# [WHAT IS REQUIRED]
Entries follow. Give back exactly the lines starting at the one containing "def storeSet (st" and ending at the one containing "(r.2.storeBlob (blobOf bytes)).map", and no other lines.

# [ENTRIES SHOWN]
^^^^^^^^

-- ==== Sys2Proof/Machine/Keys.lean ====
section
/-! DEFINITION. The key vault's operations (R435, R438, R440, R442, R443) and its registers and windows (R459). -/
namespace Sys2Proof.Machine

/-- Address of KEY.CTRL. -/
def keyCtrl : Nat := 0x00B00000

/-- The vault changed. -/
def State.setVault (s : State) (f : Vault → Vault) : State := { s with vault := f s.vault }

/-- Number of a life-cycle state. -/
def lcCode : LifeCycle → Nat | .provision => 0 | .deployed => 1 | .returned => 2

/-- May a loadable key carry this identity (R434)? -/
def keyIdOk (id : Nat) : Bool := decide (0x100 ≤ id ∧ id ≤ 0xFFFFFFFE)

/-! ## The blob store (R442) -/

/-- The store with a blob under its identity: a blob of the same identity is replaced. -/
def storeSet (st : List Blob) (b : Blob) : List Blob :=
  if st.any fun x => x.id == b.id then st.map fun x => if x.id = b.id then b else x else st ++ [b]

/-- Loaded copies of an identity leave their loadable slots. -/
def State.unloadId (s : State) (id : Nat) : State :=
  s.setVault fun v => { v with slots := vmap (fun i x => if 16 ≤ i.val ∧ (x.map fun k => k.id) = some id then none else x) v.slots }

/-- A blob added to the store, or KEY.STAT.ERR = 0x05 where 4 096 others fill it. -/
def State.storeBlob (s : State) (b : Blob) : Except Nat State :=
  if !(s.vault.store.any fun x => x.id == b.id) && decide (4096 ≤ s.vault.store.length) then .error 0x05
  else .ok ((s.unloadId b.id).setVault fun v => { v with store := storeSet v.store b })

/-- The blob of 256 bytes as the store holds it. -/
def blobOf (bytes : Bytes) : Blob := { id := u32 bytes 0x10, boot := u8 bytes 0xF == 1, bytes }

/-- A key is wrapped under a fresh nonce and added to the store. -/
def State.wrapStore (s : State) (k : Key) : Except Nat (Bytes × State) :=
  let r := s.drawBytes 12
  let bytes := wrapBlob r.2 k r.1
  (r.2.storeBlob (blobOf bytes)).map fun s => (bytes, s)

/-- A key placed in a loadable slot: in that of its own identity, or in one R442 frees. -/
def State.placeKey (s : State) (k : Key) : Option State :=
  match (fins 64).find? fun i => decide (16 ≤ i.val) && (s.vault.slots[i].map fun x => x.id) == some k.id with
  | some i => some (s.putKey i k)
  | none => s.loadKey k

/-- The keys with BOOT = 1 are loaded from the store, in its order (R436). -/
def State.loadBoot (s : State) : State :=
  (s.vault.store.filter fun b => b.boot).foldl (fun s b =>
    match unwrapBlob s b.bytes with
    | .ok k => (match s.placeKey k with | some s' => s' | none => s)
    | .error _ => s) s

/-! ## Operations -/

/-- The operation ends with its error code; KEY.STAT changes (R459). A re-masking round that waited for it follows (R435). -/
def State.keyDone (s : State) (err : Nat) : State :=
  let s := (s.setVault fun v => { v with op := none, err }).bump 12
  if s.vault.remaskPend then s.remaskRound else s

/-- GENERATE: a new key, its blob in the window and in the store. -/
def State.opGenerate (s : State) (o : KeyOp) : State :=
  if keyLen o.type = 0 ∨ o.world = 3 ∨ !usageValid o.type o.usage ∨ !keyIdOk o.id then s.keyDone 0x04
  else
    let r := s.drawBytes (keyLen o.type)
    let k : Key := { id := o.id, type := o.type, usage := o.usage, masters := o.masters, world := o.world, lc := o.lc, boot := o.boot, material := r.1, used := s.mt }
    match r.2.wrapStore k with
    | .ok (bytes, s) => (s.setVault fun v => { v with blobWin := memOf 0 bytes }).keyDone 0
    | .error e => s.keyDone e

/-- LOAD: the window's blob is unwrapped into a loadable slot. -/
def State.opLoad (s : State) (o : KeyOp) : State :=
  match unwrapBlob s o.blob with
  | .error e => s.keyDone e
  | .ok k =>
    if !keyIdOk k.id then s.keyDone 0x02
    else match s.placeKey k with
      | some s => s.keyDone 0
      | none => s.keyDone 0x01

/-- UNLOAD: the slot is emptied. -/
def State.opUnload (s : State) (o : KeyOp) : State :=
  match fin? 64 o.slot with
  | some i => (s.setVault fun v => { v with slots := vupd v.slots i fun _ => none }).keyDone 0
  | none => s.keyDone 0

/-- STORE: the window's blob is checked and added to the store. -/
def State.opStore (s : State) (o : KeyOp) : State :=
  match unwrapBlob s o.blob with
  | .error e => s.keyDone e
  | .ok k =>
    if !keyIdOk k.id then s.keyDone 0x02
    else match s.storeBlob (blobOf o.blob) with
      | .ok s => s.keyDone 0
      | .error e => s.keyDone e

/-- DELETE: the blob leaves the store and the key its slot. -/
def State.opDelete (s : State) (o : KeyOp) : State :=
  if s.vault.store.any fun b => b.id == o.id then
    ((s.unloadId o.id).setVault fun v => { v with store := v.store.filter fun b => b.id != o.id }).keyDone 0
  else s.keyDone 0x06

/-- The application image that runs (R452). -/
def State.runImage (s : State) : FwImage := if s.upd.bootB then s.upd.slotB else s.upd.slotA

/-- The application image of the other slot. -/
def State.otherImage (s : State) : FwImage := if s.upd.bootB then s.upd.slotA else s.upd.slotB

/-- The metrology firmware that runs (R458). -/
def State.metImage (s : State) : FwImage := if s.upd.metOnB then s.upd.metB else s.upd.metA

/-- The items of the attestation statement (R443), in the order of the rule. -/
def State.attestItems (s : State) (nonce : Bytes) : List Bytes :=
  [nonce, deviceIdBytes s, [byte (lcCode s.vault.lc)], [byte (b2n s.vault.debug)], s.runImage.uid, leBytes 4 s.runImage.version, s.met.fwId,
   [byte (sealCode s.met.sealSt)], leBytes 4 s.met.keyGen, (match s.receiptKey with | some k => Config.publicOf k | none => []), Config.publicOf (Config.fixedKey 2)]

/-- ATTEST: the statement, signed with slot 0, and the certificate, in the attest window (R443). -/
def State.opAttest (s : State) (o : KeyOp) : State :=
  let st := Config.attestStatement (s.attestItems (slice o.blob 0 16))
  let w := Config.attestLayout st (Config.signP384 (Config.fixedKey 0) st) Config.slot0Certificate
  (s.setVault fun v => { v with attestWin := memOf 0 (w.take 4096) }).keyDone 0

/-- The effect of the running operation as it ends. -/
def State.keyOpEnd (s : State) (o : KeyOp) : State :=
  match o.op with
  | 1 => s.opGenerate o
  | 2 => s.opLoad o
  | 3 => s.opUnload o
  | 4 => s.opStore o
  | 5 => s.opDelete o
  | 6 => s.opAttest o
  | _ => s.keyDone 0

/-- KEY_OP_COMPLETE (R478). -/
def doKeyOpComplete (t : Nat) : State → State :=
  whenLive t fun s => match s.vault.op with | some o => s.keyOpEnd o | none => s

/-- The operation of a write of KEY.CTRL, with the operands it finds. -/
def State.keyOperands (s : State) (op slot : Nat) : KeyOp :=
  let v := s.vault
  { op, slot, id := v.id, type := v.attrType, boot := v.attrBoot, lc := v.attrLc, world := v.attrWorld, masters := v.attrMasters, usage := v.usage, blob := memRange v.blobWin 0 256 }

/-- The refusal of an operation: one is running (R478), or UNLOAD names no loadable slot (R459). -/
def keyRefusal (s : State) (op slot : Nat) : Option Answer :=
  firstOf (refuseIf s.vault.op.isSome ⟨.busy, .none⟩) (refuseIf (op == 3 && !decide (16 ≤ slot ∧ slot ≤ 63)) (deny .range))

/-- The operation starts; it runs after its access has been answered (R478). -/
def State.keyStart (s : State) (op slot : Nat) : State :=
  (s.setVault fun v => { v with op := some (s.keyOperands op slot), ctrlSlot := slot }).bump 12

/-- A command of KEY.CTRL.OP with the SLOT field of the same write. -/
def State.keyCommand (s : State) (m : Master) (op slot : Nat) : State :=
  s.command m keyCtrl (firstOf (foreign s m) (keyRefusal s op slot)) fun s => s.keyStart op slot

/-- GENERATE (R442). -/
def doGenerate (t : Nat) (m : Master) : State → State := whenLive t fun s => s.keyCommand m 1 s.vault.ctrlSlot

/-- LOAD (R442). -/
def doLoad (t : Nat) (m : Master) : State → State := whenLive t fun s => s.keyCommand m 2 s.vault.ctrlSlot

/-- UNLOAD (R442). -/
def doUnload (t : Nat) (m : Master) (slot : Nat) : State → State := whenLive t fun s => s.keyCommand m 3 slot

/-- STORE (R442). -/
def doStore (t : Nat) (m : Master) : State → State := whenLive t fun s => s.keyCommand m 4 s.vault.ctrlSlot

/-- DELETE (R442). -/
def doDelete (t : Nat) (m : Master) : State → State := whenLive t fun s => s.keyCommand m 5 s.vault.ctrlSlot

/-- ATTEST (R443). -/
def doAttest (t : Nat) (m : Master) : State → State := whenLive t fun s => s.keyCommand m 6 s.vault.ctrlSlot

/-- REMASK (R435): 250 ms after the latest round, every occupied slot takes a new mask, that of the next round. An operation in
progress finishes first. -/
def doRemask (t : Nat) : State → State :=
  whenLive t fun s =>
    if s.vault.remaskAt + ms 250 ≤ s.mt then
      let s := s.setVault fun v => { v with remaskAt := s.mt }
      if s.vault.op.isSome then s.setVault fun v => { v with remaskPend := true } else s.remaskRound
    else s

/-! ## Life cycle and zeroisation -/

/-- Does the store hold keys with LAYOUT_SIGN and with CFG_UNLOCK, both with BOOT = 1 (R438)? -/
def lcCondition (s : State) : Bool :=
  [0, 6].all fun use => s.vault.store.any fun b => b.boot && (u32 b.bytes 8).testBit use

/-- The life cycle advances, with its record (R438). -/
def State.lcGo (s : State) (lc : LifeCycle) : State := (s.setVault fun v => { v with lc }).log 0x0C01 0xFF (lcCode lc) 0

/-- The refusal of a write of KEY.LC.STATE. -/
def lcRefusal (s : State) (m : Master) (v : Nat) : Option Answer :=
  firstOf (sysGuard s m) (firstOf (refuseIf (decide (v ≠ 1)) (deny .range)) (firstOf (refuseIf (s.vault.lc != .provision || !lcCondition s) (deny .state)) (pfwRefusal s)))

/-- A write of KEY.LC.STATE with its answer: a refusal for its state sets KEY.STAT.ERR = 0x07 (R438). -/
def State.lcWrite (s : State) (m : Master) (v : Nat) : State × Answer :=
  match lcRefusal s m v with
  | none => (s.lcGo .deployed, okAnswer)
  | some a => (if a = deny .state then s.keyError 0x07 else s, a)

/-- LC_ADVANCE (R438). -/
def doLcAdvance (t : Nat) (m : Master) (value : Nat) : State → State :=
  whenLive t fun s =>
    match foreign s m with
    | some a => s.answered m true 0x00B00014 a
    | none => let r := s.lcWrite m (bits value 0 2); r.1.answered m true 0x00B00014 r.2

/-- Slot 6 and the loadable slots are erased and the salt of the device wrap key is replaced (R440). -/
def State.zeroise (s : State) : State :=
  let r := s.drawBytes 32
  let s := r.2.setVault fun v => { v with slots := Vector.replicate 64 none, salt := r.1, zeroised := true }
  ({ s with met := { s.met with key := none } }).bump 12

/-! ## KEY registers and windows (R459) -/

/-- KEY.ATTR of a key's attributes. -/
def attrWord (type : Nat) (boot : Bool) (lc world masters : Nat) : Nat :=
  masters + world * 2 ^ 18 + lc * 2 ^ 20 + b2n boot * 2 ^ 24 + type % 16 * 2 ^ 28

/-- KEY.STAT. -/
def keyStat (s : State) : Nat :=
  b2n s.vault.op.isSome + b2n s.vault.debug * 4 + b2n s.vault.zeroised * 8 + s.loadedCount * 2 ^ 16 + s.vault.err * 2 ^ 24

/-- A read of KEY at an offset of the block. -/
def keyRead (s : State) (off : Nat) : Option Nat :=
  let v := s.vault
  match off with
  | 0x00 => some (v.ctrlSlot * 2 ^ 8)
  | 0x04 => some (keyStat s)
  | 0x08 => some v.id
  | 0x0C => some (attrWord v.attrType v.attrBoot v.attrLc v.attrWorld v.attrMasters)
  | 0x10 => some v.usage
  | 0x14 => some (lcCode v.lc)
  | 0x18 => some v.maskCnt
  | _ =>
    if off % 4 ≠ 0 then none
    else if 0x100 ≤ off ∧ off < 0x200 then
      some (match s.keySlot (finMod 64 ((off - 0x100) / 4)) with | some k => k.id | none => 0xFFFFFFFF)
    else if 0x200 ≤ off ∧ off < 0x300 then
      some (match s.keySlot (finMod 64 ((off - 0x200) / 4)) with | some k => attrWord k.type k.boot k.lc k.world k.masters | none => 0)
    else none

/-- A write of KEY at an offset of the block, but for KEY.LC. -/
def keyWrite (s : State) (off w : Nat) : Option RegEffect :=
  match off with
  | 0x00 =>
    let op := bits w 0 3
    let slot := bits w 8 6
    if slot < 16 then some (some (deny .range), id)
    else if op = 0 ∨ op = 7 then some (none, fun s => s.setVault fun v => { v with ctrlSlot := slot })
    else some (keyRefusal s op slot, fun s => s.keyStart op slot)
  | 0x08 => some (none, fun s => s.setVault fun v => { v with id := w })
  | 0x0C => some (none, fun s => s.setVault fun v => { v with attrMasters := bits w 0 7, attrWorld := bits w 18 2, attrLc := bits w 20 4, attrBoot := w.testBit 24, attrType := bits w 28 4 })
  | 0x10 => some (none, fun s => s.setVault fun v => { v with usage := bits w 0 14 })
  | _ => (keyRead s off).map fun _ => roWord

/-- A word of the blob window or the attest window. -/
def keyWindow (s : State) (addr : Nat) : Option Nat :=
  if addr % 4 ≠ 0 then none
  else if 0x00B10000 ≤ addr ∧ addr < 0x00B10100 then some (memWord s.vault.blobWin (addr - 0x00B10000))
  else if 0x00B20000 ≤ addr ∧ addr < 0x00B21000 then some (memWord s.vault.attestWin (addr - 0x00B20000))
  else none

/-- A write to the blob window; one to the attest window is ignored (R7). -/
def keyWindowWrite (addr w : Nat) : Option RegEffect :=
  if addr % 4 ≠ 0 then none
  else if 0x00B10000 ≤ addr ∧ addr < 0x00B10100 then
    some (none, fun s => s.setVault fun v => { v with blobWin := memWrites v.blobWin (addr - 0x00B10000) (leBytes 4 w) })
  else if 0x00B20000 ≤ addr ∧ addr < 0x00B21000 then some roWord
  else none

/-! ## Meanings -/

/-- Meaning of GENERATE (R442). -/
def execGenerate (t : Nat) (m : Master) (s : State) : Host.Outcome State Fault Refusal :=
  .next (doGenerate t m s)

/-- Meaning of LOAD (R442). -/
def execLoad (t : Nat) (m : Master) (s : State) : Host.Outcome State Fault Refusal :=
  .next (doLoad t m s)

/-- Meaning of UNLOAD (R442). -/
def execUnload (t : Nat) (m : Master) (slot : Nat) (s : State) : Host.Outcome State Fault Refusal :=
  .next (doUnload t m slot s)

/-- Meaning of STORE (R442). -/
def execStore (t : Nat) (m : Master) (s : State) : Host.Outcome State Fault Refusal :=
  .next (doStore t m s)

/-- Meaning of DELETE (R442). -/
def execDelete (t : Nat) (m : Master) (s : State) : Host.Outcome State Fault Refusal :=
  .next (doDelete t m s)

/-- Meaning of ATTEST (R443). -/
def execAttest (t : Nat) (m : Master) (s : State) : Host.Outcome State Fault Refusal :=
  .next (doAttest t m s)

/-- Meaning of REMASK (R435). -/
def execRemask (t : Nat) (s : State) : Host.Outcome State Fault Refusal :=
  .next (doRemask t s)

/-- Meaning of LC_ADVANCE (R438). -/
def execLcAdvance (t : Nat) (m : Master) (value : Nat) (s : State) : Host.Outcome State Fault Refusal :=
  .next (doLcAdvance t m value s)

/-- Meaning of KEY_OP_COMPLETE (R478). -/
def execKeyOpComplete (t : Nat) (s : State) : Host.Outcome State Fault Refusal :=
  .next (doKeyOpComplete t s)

end Sys2Proof.Machine
end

^^^^^^^^

# [ANSWER TO THE EXERCISE]
def storeSet (st : List Blob) (b : Blob) : List Blob :=
  if st.any fun x => x.id == b.id then st.map fun x => if x.id = b.id then b else x else st ++ [b]

/-- Loaded copies of an identity leave their loadable slots. -/
def State.unloadId (s : State) (id : Nat) : State :=
  s.setVault fun v => { v with slots := vmap (fun i x => if 16 ≤ i.val ∧ (x.map fun k => k.id) = some id then none else x) v.slots }

/-- A blob added to the store, or KEY.STAT.ERR = 0x05 where 4 096 others fill it. -/
def State.storeBlob (s : State) (b : Blob) : Except Nat State :=
  if !(s.vault.store.any fun x => x.id == b.id) && decide (4096 ≤ s.vault.store.length) then .error 0x05
  else .ok ((s.unloadId b.id).setVault fun v => { v with store := storeSet v.store b })

/-- The blob of 256 bytes as the store holds it. -/
def blobOf (bytes : Bytes) : Blob := { id := u32 bytes 0x10, boot := u8 bytes 0xF == 1, bytes }

/-- A key is wrapped under a fresh nonce and added to the store. -/
def State.wrapStore (s : State) (k : Key) : Except Nat (Bytes × State) :=
  let r := s.drawBytes 12
  let bytes := wrapBlob r.2 k r.1
  (r.2.storeBlob (blobOf bytes)).map fun s => (bytes, s)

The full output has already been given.